==== Material to process

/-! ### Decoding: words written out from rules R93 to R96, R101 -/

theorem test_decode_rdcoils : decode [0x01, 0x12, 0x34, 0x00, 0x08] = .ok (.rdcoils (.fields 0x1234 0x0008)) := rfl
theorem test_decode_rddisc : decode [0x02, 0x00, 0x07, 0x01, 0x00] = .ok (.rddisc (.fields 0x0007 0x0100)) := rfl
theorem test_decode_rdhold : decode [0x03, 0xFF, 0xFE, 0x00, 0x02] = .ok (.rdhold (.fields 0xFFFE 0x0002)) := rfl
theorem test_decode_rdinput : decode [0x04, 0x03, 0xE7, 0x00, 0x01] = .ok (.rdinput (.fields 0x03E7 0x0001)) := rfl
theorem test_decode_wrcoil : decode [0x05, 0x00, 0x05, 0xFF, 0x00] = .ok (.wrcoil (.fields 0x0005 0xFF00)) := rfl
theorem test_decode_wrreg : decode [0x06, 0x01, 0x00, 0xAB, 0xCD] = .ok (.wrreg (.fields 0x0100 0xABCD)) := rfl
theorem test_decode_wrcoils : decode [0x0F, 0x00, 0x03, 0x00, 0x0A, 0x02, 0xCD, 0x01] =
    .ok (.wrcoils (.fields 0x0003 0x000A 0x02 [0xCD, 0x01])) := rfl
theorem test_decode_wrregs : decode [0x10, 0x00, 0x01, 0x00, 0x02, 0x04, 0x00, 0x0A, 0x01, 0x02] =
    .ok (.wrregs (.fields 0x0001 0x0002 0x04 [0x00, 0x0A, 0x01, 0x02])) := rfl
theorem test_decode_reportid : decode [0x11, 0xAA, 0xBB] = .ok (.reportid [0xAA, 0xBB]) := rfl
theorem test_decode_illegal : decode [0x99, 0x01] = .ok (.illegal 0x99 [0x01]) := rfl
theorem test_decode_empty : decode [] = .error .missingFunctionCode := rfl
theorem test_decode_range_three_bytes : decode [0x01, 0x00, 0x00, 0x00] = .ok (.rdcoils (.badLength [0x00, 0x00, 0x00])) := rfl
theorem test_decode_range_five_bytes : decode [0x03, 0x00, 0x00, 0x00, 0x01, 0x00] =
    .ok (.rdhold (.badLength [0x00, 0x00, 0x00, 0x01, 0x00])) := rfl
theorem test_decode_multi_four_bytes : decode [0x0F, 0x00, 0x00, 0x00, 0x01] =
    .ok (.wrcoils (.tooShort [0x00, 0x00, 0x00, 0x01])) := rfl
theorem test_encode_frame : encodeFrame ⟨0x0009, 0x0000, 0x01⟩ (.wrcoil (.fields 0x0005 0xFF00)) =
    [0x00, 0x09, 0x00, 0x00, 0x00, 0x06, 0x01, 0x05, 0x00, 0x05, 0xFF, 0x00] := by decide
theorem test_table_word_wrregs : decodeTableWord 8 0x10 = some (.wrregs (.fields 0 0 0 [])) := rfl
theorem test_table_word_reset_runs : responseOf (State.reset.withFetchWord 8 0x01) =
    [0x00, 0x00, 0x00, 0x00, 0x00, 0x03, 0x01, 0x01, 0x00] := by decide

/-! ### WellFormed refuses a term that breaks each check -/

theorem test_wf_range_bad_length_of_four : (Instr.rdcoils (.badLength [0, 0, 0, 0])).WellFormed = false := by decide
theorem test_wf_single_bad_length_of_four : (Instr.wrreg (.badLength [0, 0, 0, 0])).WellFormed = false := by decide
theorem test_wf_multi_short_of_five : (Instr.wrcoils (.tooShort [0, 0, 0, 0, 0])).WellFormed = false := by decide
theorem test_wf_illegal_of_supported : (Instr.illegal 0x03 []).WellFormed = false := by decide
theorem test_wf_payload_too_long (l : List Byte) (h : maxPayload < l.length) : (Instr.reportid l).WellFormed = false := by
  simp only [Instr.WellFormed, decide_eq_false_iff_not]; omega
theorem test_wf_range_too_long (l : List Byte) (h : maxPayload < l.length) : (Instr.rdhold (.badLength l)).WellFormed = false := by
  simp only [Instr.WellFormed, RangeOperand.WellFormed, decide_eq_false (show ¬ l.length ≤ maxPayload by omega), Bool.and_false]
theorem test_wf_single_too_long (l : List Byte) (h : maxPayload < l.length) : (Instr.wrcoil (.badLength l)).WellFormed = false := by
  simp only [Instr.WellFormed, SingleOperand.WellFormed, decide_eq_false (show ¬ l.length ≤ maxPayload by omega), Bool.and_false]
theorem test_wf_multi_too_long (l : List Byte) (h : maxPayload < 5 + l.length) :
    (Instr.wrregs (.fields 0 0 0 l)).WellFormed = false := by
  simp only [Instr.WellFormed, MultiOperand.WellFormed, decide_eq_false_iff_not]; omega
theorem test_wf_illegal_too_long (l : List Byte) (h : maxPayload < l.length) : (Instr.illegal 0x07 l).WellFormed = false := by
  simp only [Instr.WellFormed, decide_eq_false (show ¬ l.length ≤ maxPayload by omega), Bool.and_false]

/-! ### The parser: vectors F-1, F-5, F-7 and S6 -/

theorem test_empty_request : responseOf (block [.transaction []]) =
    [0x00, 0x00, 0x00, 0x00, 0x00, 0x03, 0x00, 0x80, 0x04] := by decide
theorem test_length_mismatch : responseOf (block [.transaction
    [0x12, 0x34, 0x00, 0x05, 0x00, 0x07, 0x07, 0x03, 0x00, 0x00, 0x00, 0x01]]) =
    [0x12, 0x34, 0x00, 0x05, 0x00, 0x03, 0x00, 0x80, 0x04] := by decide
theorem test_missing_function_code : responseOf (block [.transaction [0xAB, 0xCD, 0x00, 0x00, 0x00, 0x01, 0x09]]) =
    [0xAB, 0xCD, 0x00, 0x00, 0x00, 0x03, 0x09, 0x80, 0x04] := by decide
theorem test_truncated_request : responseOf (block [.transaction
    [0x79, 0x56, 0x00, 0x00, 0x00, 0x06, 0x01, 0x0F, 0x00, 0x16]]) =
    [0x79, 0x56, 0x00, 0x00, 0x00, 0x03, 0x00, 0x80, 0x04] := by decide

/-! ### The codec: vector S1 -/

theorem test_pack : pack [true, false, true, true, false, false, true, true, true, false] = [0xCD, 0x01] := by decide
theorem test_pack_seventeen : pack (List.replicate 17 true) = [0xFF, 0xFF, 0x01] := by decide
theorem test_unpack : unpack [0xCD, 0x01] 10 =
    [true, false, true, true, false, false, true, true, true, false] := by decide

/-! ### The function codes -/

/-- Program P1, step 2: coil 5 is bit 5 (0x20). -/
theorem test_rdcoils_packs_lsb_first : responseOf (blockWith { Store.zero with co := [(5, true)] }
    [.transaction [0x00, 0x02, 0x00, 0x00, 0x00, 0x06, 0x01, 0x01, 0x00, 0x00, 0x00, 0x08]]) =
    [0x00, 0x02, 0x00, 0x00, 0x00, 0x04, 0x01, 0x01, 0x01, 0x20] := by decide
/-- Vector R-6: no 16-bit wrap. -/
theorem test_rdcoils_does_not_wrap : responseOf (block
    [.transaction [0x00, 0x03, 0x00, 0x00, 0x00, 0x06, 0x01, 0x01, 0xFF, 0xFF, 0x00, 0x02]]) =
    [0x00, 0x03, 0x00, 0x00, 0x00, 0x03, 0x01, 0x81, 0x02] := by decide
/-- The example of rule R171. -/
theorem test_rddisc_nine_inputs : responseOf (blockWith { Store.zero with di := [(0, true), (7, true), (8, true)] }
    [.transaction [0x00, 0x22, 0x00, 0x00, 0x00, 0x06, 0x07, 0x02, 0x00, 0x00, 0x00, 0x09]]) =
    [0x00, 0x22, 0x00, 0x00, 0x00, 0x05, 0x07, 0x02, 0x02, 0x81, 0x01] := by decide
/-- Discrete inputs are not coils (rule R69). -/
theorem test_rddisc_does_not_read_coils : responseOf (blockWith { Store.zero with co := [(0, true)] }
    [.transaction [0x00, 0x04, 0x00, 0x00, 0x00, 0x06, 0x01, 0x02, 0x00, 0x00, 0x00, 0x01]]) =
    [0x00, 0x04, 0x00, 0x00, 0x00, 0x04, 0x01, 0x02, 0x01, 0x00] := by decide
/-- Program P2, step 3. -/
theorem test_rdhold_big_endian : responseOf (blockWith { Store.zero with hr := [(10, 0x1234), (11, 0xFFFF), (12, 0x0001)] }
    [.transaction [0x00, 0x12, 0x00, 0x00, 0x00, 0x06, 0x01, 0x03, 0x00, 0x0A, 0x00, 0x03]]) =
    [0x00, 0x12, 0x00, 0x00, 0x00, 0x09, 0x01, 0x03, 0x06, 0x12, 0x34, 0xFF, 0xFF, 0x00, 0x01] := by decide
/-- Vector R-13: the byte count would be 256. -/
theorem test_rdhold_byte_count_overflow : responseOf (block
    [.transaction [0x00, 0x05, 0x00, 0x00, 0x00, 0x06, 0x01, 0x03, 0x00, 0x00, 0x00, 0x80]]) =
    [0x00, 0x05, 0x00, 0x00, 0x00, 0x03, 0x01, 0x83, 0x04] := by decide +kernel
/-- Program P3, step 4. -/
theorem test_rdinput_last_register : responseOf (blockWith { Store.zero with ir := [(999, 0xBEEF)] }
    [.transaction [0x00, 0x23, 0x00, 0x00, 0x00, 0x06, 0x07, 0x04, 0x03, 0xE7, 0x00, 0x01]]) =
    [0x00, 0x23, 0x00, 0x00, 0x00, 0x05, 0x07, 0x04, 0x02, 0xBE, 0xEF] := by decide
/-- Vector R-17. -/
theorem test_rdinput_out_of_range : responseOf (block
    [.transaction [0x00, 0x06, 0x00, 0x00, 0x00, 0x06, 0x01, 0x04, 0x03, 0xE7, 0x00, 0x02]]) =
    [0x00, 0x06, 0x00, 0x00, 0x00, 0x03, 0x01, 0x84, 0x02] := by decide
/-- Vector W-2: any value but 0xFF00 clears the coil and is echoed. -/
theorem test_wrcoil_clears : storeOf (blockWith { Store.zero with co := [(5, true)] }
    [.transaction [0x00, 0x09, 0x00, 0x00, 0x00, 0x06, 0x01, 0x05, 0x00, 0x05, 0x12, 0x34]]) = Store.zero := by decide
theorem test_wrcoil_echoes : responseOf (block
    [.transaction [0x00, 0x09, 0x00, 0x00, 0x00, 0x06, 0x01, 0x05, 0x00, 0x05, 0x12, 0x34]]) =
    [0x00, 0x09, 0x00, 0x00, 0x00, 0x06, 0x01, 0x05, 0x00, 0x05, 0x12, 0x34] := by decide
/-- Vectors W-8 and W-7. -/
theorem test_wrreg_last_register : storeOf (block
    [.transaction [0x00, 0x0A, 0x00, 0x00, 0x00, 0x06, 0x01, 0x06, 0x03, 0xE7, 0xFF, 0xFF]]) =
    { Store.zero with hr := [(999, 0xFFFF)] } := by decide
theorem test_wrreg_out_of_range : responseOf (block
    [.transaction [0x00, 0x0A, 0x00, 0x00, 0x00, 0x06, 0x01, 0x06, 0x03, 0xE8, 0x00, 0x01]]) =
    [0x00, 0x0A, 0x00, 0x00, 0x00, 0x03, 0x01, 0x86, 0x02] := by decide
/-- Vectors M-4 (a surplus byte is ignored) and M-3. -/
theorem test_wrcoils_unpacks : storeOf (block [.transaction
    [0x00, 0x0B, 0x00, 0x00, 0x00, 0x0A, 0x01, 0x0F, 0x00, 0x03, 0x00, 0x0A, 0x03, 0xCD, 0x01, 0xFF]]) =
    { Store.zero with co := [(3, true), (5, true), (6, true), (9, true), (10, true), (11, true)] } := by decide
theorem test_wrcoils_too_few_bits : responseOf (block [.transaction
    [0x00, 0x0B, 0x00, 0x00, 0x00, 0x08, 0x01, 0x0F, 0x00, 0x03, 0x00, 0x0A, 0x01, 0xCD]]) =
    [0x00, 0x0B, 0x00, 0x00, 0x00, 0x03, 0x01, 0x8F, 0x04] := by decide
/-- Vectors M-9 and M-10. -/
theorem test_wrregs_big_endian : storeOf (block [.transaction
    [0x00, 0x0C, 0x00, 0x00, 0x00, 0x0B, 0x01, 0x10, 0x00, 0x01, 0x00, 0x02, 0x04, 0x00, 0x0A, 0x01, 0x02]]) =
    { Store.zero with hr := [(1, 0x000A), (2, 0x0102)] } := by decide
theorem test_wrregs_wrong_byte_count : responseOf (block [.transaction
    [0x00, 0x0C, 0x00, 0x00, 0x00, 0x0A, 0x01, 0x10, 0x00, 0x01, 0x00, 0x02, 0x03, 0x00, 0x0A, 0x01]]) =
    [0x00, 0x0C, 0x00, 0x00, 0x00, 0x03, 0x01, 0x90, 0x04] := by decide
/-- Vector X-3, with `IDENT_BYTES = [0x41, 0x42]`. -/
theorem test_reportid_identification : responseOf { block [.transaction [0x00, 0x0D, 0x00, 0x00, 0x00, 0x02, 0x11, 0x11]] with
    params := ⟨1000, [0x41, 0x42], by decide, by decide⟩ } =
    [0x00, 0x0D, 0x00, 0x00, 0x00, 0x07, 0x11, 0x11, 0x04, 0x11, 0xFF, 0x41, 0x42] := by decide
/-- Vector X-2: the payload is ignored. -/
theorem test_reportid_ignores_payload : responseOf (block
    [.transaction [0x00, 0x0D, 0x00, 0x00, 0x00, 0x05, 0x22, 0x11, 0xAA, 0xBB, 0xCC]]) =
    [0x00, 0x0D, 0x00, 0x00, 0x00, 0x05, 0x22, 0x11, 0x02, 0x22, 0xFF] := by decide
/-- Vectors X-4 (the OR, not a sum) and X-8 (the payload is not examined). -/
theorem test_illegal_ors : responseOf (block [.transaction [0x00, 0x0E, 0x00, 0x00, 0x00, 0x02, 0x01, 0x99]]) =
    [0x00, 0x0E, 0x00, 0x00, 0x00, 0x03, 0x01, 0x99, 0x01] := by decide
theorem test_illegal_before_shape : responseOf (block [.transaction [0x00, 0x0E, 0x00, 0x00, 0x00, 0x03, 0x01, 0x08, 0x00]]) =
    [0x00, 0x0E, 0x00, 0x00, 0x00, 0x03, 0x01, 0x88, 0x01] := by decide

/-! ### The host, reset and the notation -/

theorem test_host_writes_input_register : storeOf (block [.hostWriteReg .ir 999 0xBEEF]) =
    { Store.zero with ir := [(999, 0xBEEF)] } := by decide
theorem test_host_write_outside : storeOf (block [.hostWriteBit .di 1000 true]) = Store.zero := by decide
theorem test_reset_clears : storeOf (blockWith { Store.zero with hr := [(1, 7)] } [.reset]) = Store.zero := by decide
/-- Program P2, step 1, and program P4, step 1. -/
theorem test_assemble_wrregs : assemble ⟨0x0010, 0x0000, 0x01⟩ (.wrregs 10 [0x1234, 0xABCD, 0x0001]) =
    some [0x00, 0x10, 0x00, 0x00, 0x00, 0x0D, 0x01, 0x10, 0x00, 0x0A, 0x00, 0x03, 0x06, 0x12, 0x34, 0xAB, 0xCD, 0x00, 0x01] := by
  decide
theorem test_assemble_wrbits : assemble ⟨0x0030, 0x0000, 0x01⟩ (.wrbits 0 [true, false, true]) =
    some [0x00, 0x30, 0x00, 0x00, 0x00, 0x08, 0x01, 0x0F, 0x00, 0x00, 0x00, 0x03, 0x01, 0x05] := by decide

========
==== Material to process

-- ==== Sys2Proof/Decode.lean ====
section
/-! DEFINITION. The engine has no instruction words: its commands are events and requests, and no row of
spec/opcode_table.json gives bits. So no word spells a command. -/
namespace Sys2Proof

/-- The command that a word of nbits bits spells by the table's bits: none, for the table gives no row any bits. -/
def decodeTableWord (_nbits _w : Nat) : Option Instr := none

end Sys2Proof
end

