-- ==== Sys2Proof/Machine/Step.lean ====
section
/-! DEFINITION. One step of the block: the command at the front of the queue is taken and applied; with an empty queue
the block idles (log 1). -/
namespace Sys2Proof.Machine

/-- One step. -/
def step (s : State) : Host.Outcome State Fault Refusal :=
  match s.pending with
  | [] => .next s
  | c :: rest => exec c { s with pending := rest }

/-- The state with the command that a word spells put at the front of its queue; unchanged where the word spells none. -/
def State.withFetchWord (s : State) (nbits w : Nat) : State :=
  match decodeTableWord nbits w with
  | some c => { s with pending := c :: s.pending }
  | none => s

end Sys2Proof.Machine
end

========

Taking the entries above, print exactly the lines starting at the line with "theorem test_unpack : unpack" and ending at the line with "theorem test_rdcoils_packs_lsb_first : responseOf", both included.

* Problem solution:
theorem test_unpack : unpack [0xCD, 0x01] 10 =
    [true, false, true, true, false, false, true, true, true, false] := by decide

/-! ### The function codes -/

/-- Program P1, step 2: coil 5 is bit 5 (0x20). -/
theorem test_rdcoils_packs_lsb_first : responseOf (blockWith { Store.zero with co := [(5, true)] }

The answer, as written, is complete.